Exhibitor AnnNickerson had to rush home to Burnt Fen, near Horning, and act as midwife to one of her alpacas which had gone into labour a month early.

Mrs Nickerson had been showing her alpacas at this weekend event in the grounds of Mannington Hall, north Norfolk.

But she had to hand over that role to her husband Jamie while she stayed at home to bottle-feed the newborn female at three-hourly intervals.

And chainsaw sculptor Sally May, who was demonstrating her technique and showing her wooden wildlife creations, was still raw after burglars broke into the yard at Great Witchingham where she stores her work in a unit.

They stole £700-worth of sculptures, including two tawny owls - one intended as a 40th birthday gift, and the other made especially as part of an auction at the fair in aid of the Norfolk Wildlife Trust.

“I was devastated.

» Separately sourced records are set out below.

/-- The watches over a transmitter: a symbol outside its slot is told and recorded as class 3 on LANE pages, and restored at the next catch
(R306); a mismatch of a loop monitor that compares counts in LOOP_ERR_CNT and is class 2 on LANE pages, told once a stroke (R312, R313). -/
def Claims.TransmittersAreWatched : Prop :=
  ∀ (s : State) (x : Xcvr), s.alive = true →
    (∃ t, exec (.txPhaseErr x) s = .next t ∧ xcvrBase x ∈ t.txOff
      ∧ (∀ n : Fin 32, x = .lane n → t.hasEvt (E.LANE_TX_PHASE_ERR (0x50 + n.val)) = true
          ∧ t.rd (faultKey (0x50 + n.val)) = BitVec.ofNat 32 (3 + n.val * 256 + s.time.cn.toNat % 65536 * 65536))
      ∧ s.keeps t (if (xcvrLane x).isSome = true then [evtKey (xcvrPage x), faultKey (xcvrPage x)] else [])
      ∧ t.bare = { s.bare with txOff := t.txOff })
    ∧ (s.get (R.LANE_LOOP_MODE (xcvrBase x)) = 1 ∨ s.get (R.LANE_LOOP_MODE (xcvrBase x)) = 2 →
      s.codes x = true →
      Assoc.getD (fun _ => 0) s.loopFrom (xcvrBase x) ≤ s.time.cr →
      ∃ t, exec (.loopMismatch x) s = .next t
        ∧ t.get (R.LANE_LOOP_ERR_CNT (xcvrBase x)) = counted 32 (s.get (R.LANE_LOOP_ERR_CNT (xcvrBase x))) 1
        ∧ (∀ n : Fin 32, x = .lane n → Assoc.find? t.loopTold n.val = some s.time.catches
            ∧ (Assoc.find? s.loopTold n.val ≠ some s.time.catches → t.hasEvt (E.LANE_LOOP_ERR (0x50 + n.val)) = true)
            ∧ t.rd (faultKey (0x50 + n.val)) = BitVec.ofNat 32 (2 + n.val * 256 + s.time.cn.toNat % 65536 * 65536))
        ∧ s.keeps t ((R.LANE_LOOP_ERR_CNT (xcvrBase x)).key :: evtKey (xcvrPage x)
            :: if (xcvrLane x).isSome = true then [faultKey (xcvrPage x)] else [])
        ∧ t.bare = { s.bare with loopTold := t.loopTold })

/-- Feathering lanes, and the watches over a transmitter.
Completion of FEATHER_ENTER, SQUARE_UP_BURST, TX_PHASE_ERR and LOOP_MISMATCH is stated here.
Rests on log entries 34, 37, 56. -/
def Obligations.TransmittersRestAndAreWatched : Prop :=
  Claims.LanesFeatherAndWake ∧ Claims.TransmittersAreWatched

/-- In TEST the checker locks at the 64th bit in a row that matches, loses its lock at the 64th mismatch within 1,024 bits and then seeds itself anew; each is then shown in
STATUS and told on LANE pages (R317); losing it aborts an eye scan (R318). An eye scan is done
when its 2^(20+N) bits have passed: ES_ERR holds its errors, held at all ones, and ES_DONE is set (R318).
Completion of CHK_LOCK, CHK_LOST and ES_DONE is stated here.
Rests on log entry 37. -/
def Obligations.PatternsAndEyesAreMeasured : Prop :=
  ∀ (s : State) (x : Xcvr), s.alive = true →
    (∀ (pat : Nat) (c : Checker) (b : Bool),
      ((prbsTaps pat).1 ≤ c.have_ → c.run = 63 → prbsBit pat c.reg = b →
        (State.checkBit pat false c b).1 = true ∧ (State.checkBit pat false c b).2.turns = c.turns + 1)
      ∧ (prbsBit pat c.reg ≠ b → (c.miss.filter (fun i => decide (c.bits < i + 1024))).length = 63 →
        State.checkBit pat true c b = (false, { State.checkIdle with turns := c.turns + 1 }))
      ∧ (prbsBit pat c.reg ≠ b → (State.checkBit pat false c b).1 = false ∧ (State.checkBit pat false c b).2.run = 0))
    ∧ (s.testing x = true → s.flag (R.LANE_STATUS_CHK_LOCK (xcvrBase x)) = false → 1 ≤ (s.checker (xcvrBase x)).turns →
      ∃ t, exec (.chkLock x) s = .next t ∧ t.flag (R.LANE_STATUS_CHK_LOCK (xcvrBase x)) = true
        ∧ ((xcvrLane x).isSome = true → t.hasEvt (E.LANE_CHK_LOCK (xcvrPage x)) = true)
        ∧ s.keeps t ((R.LANE_STATUS_CHK_LOCK (xcvrBase x)).key
            :: if (xcvrLane x).isSome = true then [evtKey (xcvrPage x)] else [])
        ∧ t.checker (xcvrBase x) = { s.checker (xcvrBase x) with turns := (s.checker (xcvrBase x)).turns - 1 }
        ∧ (∀ b, b ≠ xcvrBase x → t.checker b = s.checker b) ∧ t.bare = { s.bare with checks := t.checks })
    ∧ (s.testing x = true → s.flag (R.LANE_STATUS_CHK_LOCK (xcvrBase x)) = true → 1 ≤ (s.checker (xcvrBase x)).turns →
      ∃ t, exec (.chkLost x) s = .next t ∧ t.flag (R.LANE_STATUS_CHK_LOCK (xcvrBase x)) = false
        ∧ ((xcvrLane x).isSome = true → t.hasEvt (E.LANE_CHK_LOST (xcvrPage x)) = true)
        ∧ Assoc.find? t.es (xcvrBase x) = none
        ∧ ((Assoc.find? s.es (xcvrBase x)).isSome = true → t.flag (R.LANE_STATUS_ES_ABORT (xcvrBase x)) = true)
        ∧ s.keeps t ((R.LANE_STATUS_CHK_LOCK (xcvrBase x)).key
            :: if (xcvrLane x).isSome = true then [evtKey (xcvrPage x)] else [])
        ∧ t.checker (xcvrBase x) = { s.checker (xcvrBase x) with turns := (s.checker (xcvrBase x)).turns - 1 } ∧ (∀ b, b ≠ xcvrBase x → t.checker b = s.checker b)
        ∧ t.bare = { s.bare with es := t.es, checks := t.checks })
    ∧ ∀ c err, Assoc.find? s.es (xcvrBase x) = some c →
      2 ^ (20 + s.get (R.LANE_ES_CTL_N (xcvrBase x))) ≤ (s.time.cr + 1 - c) * (10 * symsPerCr x) →
      ∃ t, exec (.esDone x err) s = .next t ∧ t.get (R.LANE_ES_ERR (xcvrBase x)) = min err (2 ^ 32 - 1)
        ∧ t.flag (R.LANE_STATUS_ES_DONE (xcvrBase x)) = true ∧ Assoc.find? t.es (xcvrBase x) = none
        ∧ ((xcvrLane x).isSome = true → t.hasEvt (E.LANE_ES_DONE (xcvrPage x)) = true)
        ∧ s.keeps t ((R.LANE_ES_ERR (xcvrBase x)).key :: (R.LANE_STATUS_ES_DONE (xcvrBase x)).key
            :: if (xcvrLane x).isSome = true then [evtKey (xcvrPage x)] else [])
        ∧ t.bare = { s.bare with es := t.es }

/-- `t` is what `u` becomes when everything that waits on station `n` goes on: unsequenced packets, a replay that waited, posted writes
(R324, R335, R337). -/
def goesOn (n : Nat) (u t : State) : Prop :=
  (u.linkGo n).keeps t [] ∧ t.bare = (u.linkGo n).bare ∧ t.out = (u.linkGo n).out

/-- An unsequenced packet leaves at once, or waits until the station's lanes are awake (R308, R324). -/
def sendsControl (s t : State) (n : Nat) (bytes : List Byte) : Prop :=
  if s.linkAwake n = true then t.out = [.slip n (packet bytes)] ∧ (t.link n).ctlq = (s.link n).ctlq
  else t.out = [] ∧ (t.link n).ctlq = (s.link n).ctlq ++ [packet bytes]

/-- The valid MAP bytes of a marker. -/
def validMaps (m0 m1 m2 : Option MarkerIn) : List Byte := (([m0, m1, m2].filterMap id).map (fun m => m.map)).filter mapValid

/-- A link that is gone DOWN (R344): LINK_DOWN, its count, fault class 1, an empty transmit group; the station's reads end and its descriptors
are rewound (R294), so that CREW words change too. -/
def linkFell (n : Nat) (s t : State) : Prop :=
  t.linkState n = slipDown ∧ t.txg n = 0 ∧ t.hasEvt E.SLIP_LINK_DOWN = true
    ∧ t.get (R.SLIP_STNn_LINKDOWN_CNT n) = counted 32 (s.get (R.SLIP_STNn_LINKDOWN_CNT n)) 1
    ∧ t.rd (faultKey 0x70) = BitVec.ofNat 32 (1 + n * 256 + s.time.cn.toNat % 65536 * 65536)
    ∧ s.keepsPages t [0x06, 0x40, 0x70]
    ∧ t.bare = { s.bare with
        links := t.links, slipWant := t.slipWant, laneBusy := t.laneBusy, dmas := t.dmas, slots := t.slots, fetched := t.fetched
        held := t.bare.held }

/-- Catch markers (R322, R344): RXG takes what most valid MAP bytes carry; in TRAIN the second valid marker in a row takes a link with two good
receivers to CAPS, with its receive-good map as transmit group; a catch without a valid marker is a protocol error, and a second in a row takes
a link that is UP down. Here for markers within the deskew window on a link with no lane lost; a lane whose marker lies outside it is lost (R323,
R340), and a lost one whose receiver is ALIGNED, without code errors in 8 of the last 16 crossings, is good again with a valid marker in time (R340). -/
def Claims.MarkersTrainALink : Prop :=
  ∀ (s : State) (n : Fin 8) (m0 m1 m2 : Option MarkerIn), s.alive = true → s.tablesWf = true → s.linkState n.val ≠ slipOff →
    (∃ t, exec (.catchMarker n m0 m1 m2) s = .next t
      ∧ (∀ p ∈ State.outOfWindow [m0, m1, m2], p ∈ (t.link n.val).lost ∧ t.rxGood n.val / 2 ^ p % 2 = 0
          ∧ (p ∉ (s.link n.val).lost → t.hasEvt E.HEALTH_FAULT = true))
      ∧ (∀ p m, p ∉ State.outOfWindow [m0, m1, m2] → [m0, m1, m2][p]? = some (some m) → mapValid m.map = true →
          s.rxState ((0x50 + 3 * n.val + p) * 4096) = 2 → s.errCrossings (3 * n.val + p) < 8 → p ∉ (t.link n.val).lost)
      ∧ s.keepsPages t [0x06, 0x40, 0x70]
      ∧ t.bare = { s.bare with
          links := t.links, slipWant := t.slipWant, laneBusy := t.laneBusy, dmas := t.dmas, slots := t.slots, fetched := t.fetched
          held := t.bare.held })
    ∧ (State.outOfWindow [m0, m1, m2] = [] → (s.link n.val).lost = [] →
    (validMaps m0 m1 m2 = [] → s.linkState n.val ≠ slipUp ∨ (s.link n.val).mkBad = 0 →
      ∃ t, exec (.catchMarker n m0 m1 m2) s = .next t
      ∧ t.get (R.SLIP_STNn_PROTO_ERR_CNT n.val) = counted 32 (s.get (R.SLIP_STNn_PROTO_ERR_CNT n.val)) 1
      ∧ t.hasEvt E.SLIP_PROTO_ERR = true ∧ t.linkState n.val = s.linkState n.val
      ∧ (t.link n.val).mkOk = 0 ∧ (t.link n.val).mkBad = (s.link n.val).mkBad + 1
      ∧ s.keeps t [(R.SLIP_STNn_PROTO_ERR_CNT n.val).key, evtKey 0x70] ∧ t.bare = { s.bare with links := t.links })
    ∧ (validMaps m0 m1 m2 = [] → s.linkState n.val = slipUp → 1 ≤ (s.link n.val).mkBad →
      ∃ t, exec (.catchMarker n m0 m1 m2) s = .next t ∧ linkFell n.val s t)
    ∧ (validMaps m0 m1 m2 ≠ [] → ∃ t, exec (.catchMarker n m0 m1 m2) s = .next t
      ∧ t.get (R.SLIP_STNn_STATUS_RXG n.val)
        = ((majority ((validMaps m0 m1 m2).map (fun b => b.toNat % 8))).getD (s.get (R.SLIP_STNn_STATUS_RXG n.val)))
      ∧ (t.link n.val).mkOk = (s.link n.val).mkOk + 1 ∧ (t.link n.val).mkBad = 0
      ∧ (s.linkState n.val = slipTrain → 1 ≤ (s.link n.val).mkOk → 2 ≤ groupSize3 (t.rxGood n.val) →
          t.linkState n.val = slipCaps ∧ t.txg n.val = t.rxGood n.val)
      ∧ (s.linkState n.val ≠ slipTrain ∨ (s.link n.val).mkOk = 0 ∨ groupSize3 (t.rxGood n.val) < 2 →
          t.linkState n.val = s.linkState n.val ∧ t.txg n.val = s.txg n.val)
      ∧ s.keeps t [(R.SLIP_STNn_STATUS_STATE n.val).key] ∧ t.bare = { s.bare with links := t.links }))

It made it worse that they were for someone,” said Ms May, 33, who made time to sculpt a replacement owl for the auction.

Hundreds of wildlife lovers browsed dozens of stalls and attractions at the third fair, and a programme of short lectures on birds and mammals was also popular.

The North-East Norfolk Bird Club kept a weekend tally of birds spotted or heard at the event and, by midday today there were more than 60, including a cuckoo, hobby, reed warbler, tree creeper and little grebe.

Jill Wilson, who organised the event with her husband and fellow professional wildlife photographer, Rob, said they were in discussions with a wildlife charity and hoped to expand the fair next year and run it on the charity’s behalf.

Mrs Wilson said the annual Wild About Norfolk event, at Easton, Norwich, was aimed at children and there had been a gap in the market for an adults’ wildlife fair.

She and her husband had collected names and addresses for a competition one year at Rutland Bird Fair, which they regularly attended.

“Seventy per cent of the addresses were in Norfolk - but there was nothing here for them to go to,” she said.

“A lot of bird watchers retire to Norfolk - it’s packed full of people who are mad about wildlife.”